> [Work to complete] Copy the lines below exactly. Start at the first and finish with the line containing "obtain ⟨rfl, ht⟩ | ⟨rfl, ht⟩ := hi".
+++
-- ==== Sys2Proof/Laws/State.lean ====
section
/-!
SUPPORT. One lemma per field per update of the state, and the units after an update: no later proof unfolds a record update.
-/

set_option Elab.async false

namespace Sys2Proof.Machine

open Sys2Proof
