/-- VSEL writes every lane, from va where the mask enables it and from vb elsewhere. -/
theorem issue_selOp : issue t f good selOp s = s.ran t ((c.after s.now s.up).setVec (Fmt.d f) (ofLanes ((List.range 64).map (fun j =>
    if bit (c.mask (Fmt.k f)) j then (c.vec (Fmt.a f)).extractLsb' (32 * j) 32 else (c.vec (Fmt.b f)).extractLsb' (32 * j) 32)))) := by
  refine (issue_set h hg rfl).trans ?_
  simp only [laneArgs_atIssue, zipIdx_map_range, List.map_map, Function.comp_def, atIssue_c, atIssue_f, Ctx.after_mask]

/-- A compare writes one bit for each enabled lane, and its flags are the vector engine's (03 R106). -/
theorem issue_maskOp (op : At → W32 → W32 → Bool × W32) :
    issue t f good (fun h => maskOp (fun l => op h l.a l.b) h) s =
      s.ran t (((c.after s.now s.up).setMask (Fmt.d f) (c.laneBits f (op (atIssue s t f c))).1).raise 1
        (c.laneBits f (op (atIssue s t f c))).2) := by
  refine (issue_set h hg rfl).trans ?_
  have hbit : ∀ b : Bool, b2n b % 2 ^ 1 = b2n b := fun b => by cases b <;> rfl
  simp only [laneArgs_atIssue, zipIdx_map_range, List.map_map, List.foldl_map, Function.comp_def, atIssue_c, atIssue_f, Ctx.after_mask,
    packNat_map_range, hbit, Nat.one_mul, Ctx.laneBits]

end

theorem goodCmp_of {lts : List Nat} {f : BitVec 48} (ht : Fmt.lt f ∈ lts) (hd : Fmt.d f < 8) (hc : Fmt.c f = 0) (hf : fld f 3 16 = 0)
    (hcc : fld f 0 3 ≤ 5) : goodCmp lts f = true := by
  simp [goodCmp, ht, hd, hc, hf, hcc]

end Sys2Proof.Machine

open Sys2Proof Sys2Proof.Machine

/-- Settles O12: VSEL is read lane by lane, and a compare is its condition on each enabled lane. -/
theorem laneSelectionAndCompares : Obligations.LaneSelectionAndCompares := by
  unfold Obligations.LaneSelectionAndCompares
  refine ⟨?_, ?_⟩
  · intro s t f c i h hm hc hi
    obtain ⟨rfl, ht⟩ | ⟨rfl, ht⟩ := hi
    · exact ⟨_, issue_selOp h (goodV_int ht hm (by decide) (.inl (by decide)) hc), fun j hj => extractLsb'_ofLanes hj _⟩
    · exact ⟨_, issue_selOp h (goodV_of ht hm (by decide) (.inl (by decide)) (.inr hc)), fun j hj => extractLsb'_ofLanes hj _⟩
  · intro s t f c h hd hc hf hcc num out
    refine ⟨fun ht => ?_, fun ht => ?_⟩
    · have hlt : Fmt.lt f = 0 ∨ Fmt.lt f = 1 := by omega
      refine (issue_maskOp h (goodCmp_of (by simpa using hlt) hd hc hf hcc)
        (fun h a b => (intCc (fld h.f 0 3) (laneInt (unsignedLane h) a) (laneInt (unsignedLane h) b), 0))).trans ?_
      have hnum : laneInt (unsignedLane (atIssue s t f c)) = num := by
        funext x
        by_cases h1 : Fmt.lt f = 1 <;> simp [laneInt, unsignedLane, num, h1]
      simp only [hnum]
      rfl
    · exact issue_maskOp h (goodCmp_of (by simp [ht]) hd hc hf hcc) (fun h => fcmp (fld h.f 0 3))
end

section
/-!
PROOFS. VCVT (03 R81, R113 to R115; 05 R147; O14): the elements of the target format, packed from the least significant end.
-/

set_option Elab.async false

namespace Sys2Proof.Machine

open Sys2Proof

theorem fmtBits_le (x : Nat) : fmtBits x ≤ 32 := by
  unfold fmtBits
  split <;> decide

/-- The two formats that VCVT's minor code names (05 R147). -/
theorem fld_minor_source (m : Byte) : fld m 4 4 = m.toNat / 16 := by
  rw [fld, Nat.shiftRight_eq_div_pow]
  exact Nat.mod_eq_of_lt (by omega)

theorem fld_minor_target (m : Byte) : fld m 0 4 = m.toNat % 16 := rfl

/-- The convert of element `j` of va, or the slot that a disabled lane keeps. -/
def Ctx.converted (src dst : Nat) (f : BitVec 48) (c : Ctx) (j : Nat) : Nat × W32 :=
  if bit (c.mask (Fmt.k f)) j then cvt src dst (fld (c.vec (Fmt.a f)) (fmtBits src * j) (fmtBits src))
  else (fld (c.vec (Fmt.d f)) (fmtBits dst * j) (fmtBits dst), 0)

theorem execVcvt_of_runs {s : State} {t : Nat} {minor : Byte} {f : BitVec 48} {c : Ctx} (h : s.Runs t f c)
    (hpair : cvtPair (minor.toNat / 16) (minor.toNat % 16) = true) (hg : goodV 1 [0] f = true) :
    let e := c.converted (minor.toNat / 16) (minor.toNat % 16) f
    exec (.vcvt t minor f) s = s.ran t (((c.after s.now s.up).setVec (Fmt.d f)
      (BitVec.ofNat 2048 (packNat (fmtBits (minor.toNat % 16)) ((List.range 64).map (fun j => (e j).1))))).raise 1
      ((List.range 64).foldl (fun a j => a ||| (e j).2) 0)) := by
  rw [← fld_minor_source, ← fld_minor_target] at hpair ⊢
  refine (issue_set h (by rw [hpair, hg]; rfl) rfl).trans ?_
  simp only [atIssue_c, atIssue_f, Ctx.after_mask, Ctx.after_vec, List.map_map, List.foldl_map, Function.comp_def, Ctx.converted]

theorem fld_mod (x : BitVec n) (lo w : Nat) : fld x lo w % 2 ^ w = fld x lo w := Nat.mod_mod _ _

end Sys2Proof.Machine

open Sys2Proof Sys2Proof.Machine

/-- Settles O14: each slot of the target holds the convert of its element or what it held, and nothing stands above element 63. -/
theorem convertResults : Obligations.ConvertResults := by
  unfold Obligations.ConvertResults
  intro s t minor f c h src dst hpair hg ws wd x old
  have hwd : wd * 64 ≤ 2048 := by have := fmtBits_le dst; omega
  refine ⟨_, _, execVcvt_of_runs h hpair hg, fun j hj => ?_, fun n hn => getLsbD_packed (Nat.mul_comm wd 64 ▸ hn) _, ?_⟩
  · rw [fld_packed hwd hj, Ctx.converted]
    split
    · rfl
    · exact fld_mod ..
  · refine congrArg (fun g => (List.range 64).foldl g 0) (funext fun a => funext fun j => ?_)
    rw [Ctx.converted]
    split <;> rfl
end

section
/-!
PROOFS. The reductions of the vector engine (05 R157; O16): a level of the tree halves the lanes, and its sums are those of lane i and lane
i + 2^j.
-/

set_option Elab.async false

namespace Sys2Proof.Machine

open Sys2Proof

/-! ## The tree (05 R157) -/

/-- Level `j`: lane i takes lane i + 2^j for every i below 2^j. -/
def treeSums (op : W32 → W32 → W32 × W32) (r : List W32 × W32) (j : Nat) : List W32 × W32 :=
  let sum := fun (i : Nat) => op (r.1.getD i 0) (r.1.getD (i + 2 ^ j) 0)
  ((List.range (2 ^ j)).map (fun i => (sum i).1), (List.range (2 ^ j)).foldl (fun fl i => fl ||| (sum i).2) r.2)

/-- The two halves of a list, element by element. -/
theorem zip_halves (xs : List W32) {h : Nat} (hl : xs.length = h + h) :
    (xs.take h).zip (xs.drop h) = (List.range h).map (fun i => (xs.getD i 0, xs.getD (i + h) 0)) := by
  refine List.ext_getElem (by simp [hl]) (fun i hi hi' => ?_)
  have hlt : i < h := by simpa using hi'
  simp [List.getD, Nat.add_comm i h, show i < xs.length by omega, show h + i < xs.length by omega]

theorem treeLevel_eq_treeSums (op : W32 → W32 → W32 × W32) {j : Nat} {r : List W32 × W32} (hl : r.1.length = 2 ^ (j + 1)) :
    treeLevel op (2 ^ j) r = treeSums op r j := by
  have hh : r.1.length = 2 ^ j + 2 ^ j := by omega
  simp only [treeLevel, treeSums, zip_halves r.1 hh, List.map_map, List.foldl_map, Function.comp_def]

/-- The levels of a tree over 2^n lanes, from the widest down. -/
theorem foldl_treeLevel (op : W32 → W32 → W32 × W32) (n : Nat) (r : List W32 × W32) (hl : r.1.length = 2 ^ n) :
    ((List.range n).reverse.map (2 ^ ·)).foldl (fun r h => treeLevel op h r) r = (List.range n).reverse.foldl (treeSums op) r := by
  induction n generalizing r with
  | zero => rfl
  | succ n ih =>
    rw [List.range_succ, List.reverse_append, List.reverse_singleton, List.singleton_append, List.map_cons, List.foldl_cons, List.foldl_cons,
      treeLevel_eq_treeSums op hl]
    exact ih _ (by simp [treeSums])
+++
> [Exercise answer]
-- ==== Sys2Proof/Laws/State.lean ====
section
/-!
SUPPORT. One lemma per field per update of the state, and the units after an update: no later proof unfolds a record update.
-/

set_option Elab.async false

namespace Sys2Proof.Machine

open Sys2Proof
/-- VSEL writes every lane, from va where the mask enables it and from vb elsewhere. -/
theorem issue_selOp : issue t f good selOp s = s.ran t ((c.after s.now s.up).setVec (Fmt.d f) (ofLanes ((List.range 64).map (fun j =>
    if bit (c.mask (Fmt.k f)) j then (c.vec (Fmt.a f)).extractLsb' (32 * j) 32 else (c.vec (Fmt.b f)).extractLsb' (32 * j) 32)))) := by
  refine (issue_set h hg rfl).trans ?_
  simp only [laneArgs_atIssue, zipIdx_map_range, List.map_map, Function.comp_def, atIssue_c, atIssue_f, Ctx.after_mask]

/-- A compare writes one bit for each enabled lane, and its flags are the vector engine's (03 R106). -/
theorem issue_maskOp (op : At → W32 → W32 → Bool × W32) :
    issue t f good (fun h => maskOp (fun l => op h l.a l.b) h) s =
      s.ran t (((c.after s.now s.up).setMask (Fmt.d f) (c.laneBits f (op (atIssue s t f c))).1).raise 1
        (c.laneBits f (op (atIssue s t f c))).2) := by
  refine (issue_set h hg rfl).trans ?_
  have hbit : ∀ b : Bool, b2n b % 2 ^ 1 = b2n b := fun b => by cases b <;> rfl
  simp only [laneArgs_atIssue, zipIdx_map_range, List.map_map, List.foldl_map, Function.comp_def, atIssue_c, atIssue_f, Ctx.after_mask,
    packNat_map_range, hbit, Nat.one_mul, Ctx.laneBits]

end

theorem goodCmp_of {lts : List Nat} {f : BitVec 48} (ht : Fmt.lt f ∈ lts) (hd : Fmt.d f < 8) (hc : Fmt.c f = 0) (hf : fld f 3 16 = 0)
    (hcc : fld f 0 3 ≤ 5) : goodCmp lts f = true := by
  simp [goodCmp, ht, hd, hc, hf, hcc]

end Sys2Proof.Machine

open Sys2Proof Sys2Proof.Machine

/-- Settles O12: VSEL is read lane by lane, and a compare is its condition on each enabled lane. -/
theorem laneSelectionAndCompares : Obligations.LaneSelectionAndCompares := by
  unfold Obligations.LaneSelectionAndCompares
  refine ⟨?_, ?_⟩
  · intro s t f c i h hm hc hi
    obtain ⟨rfl, ht⟩ | ⟨rfl, ht⟩ := hi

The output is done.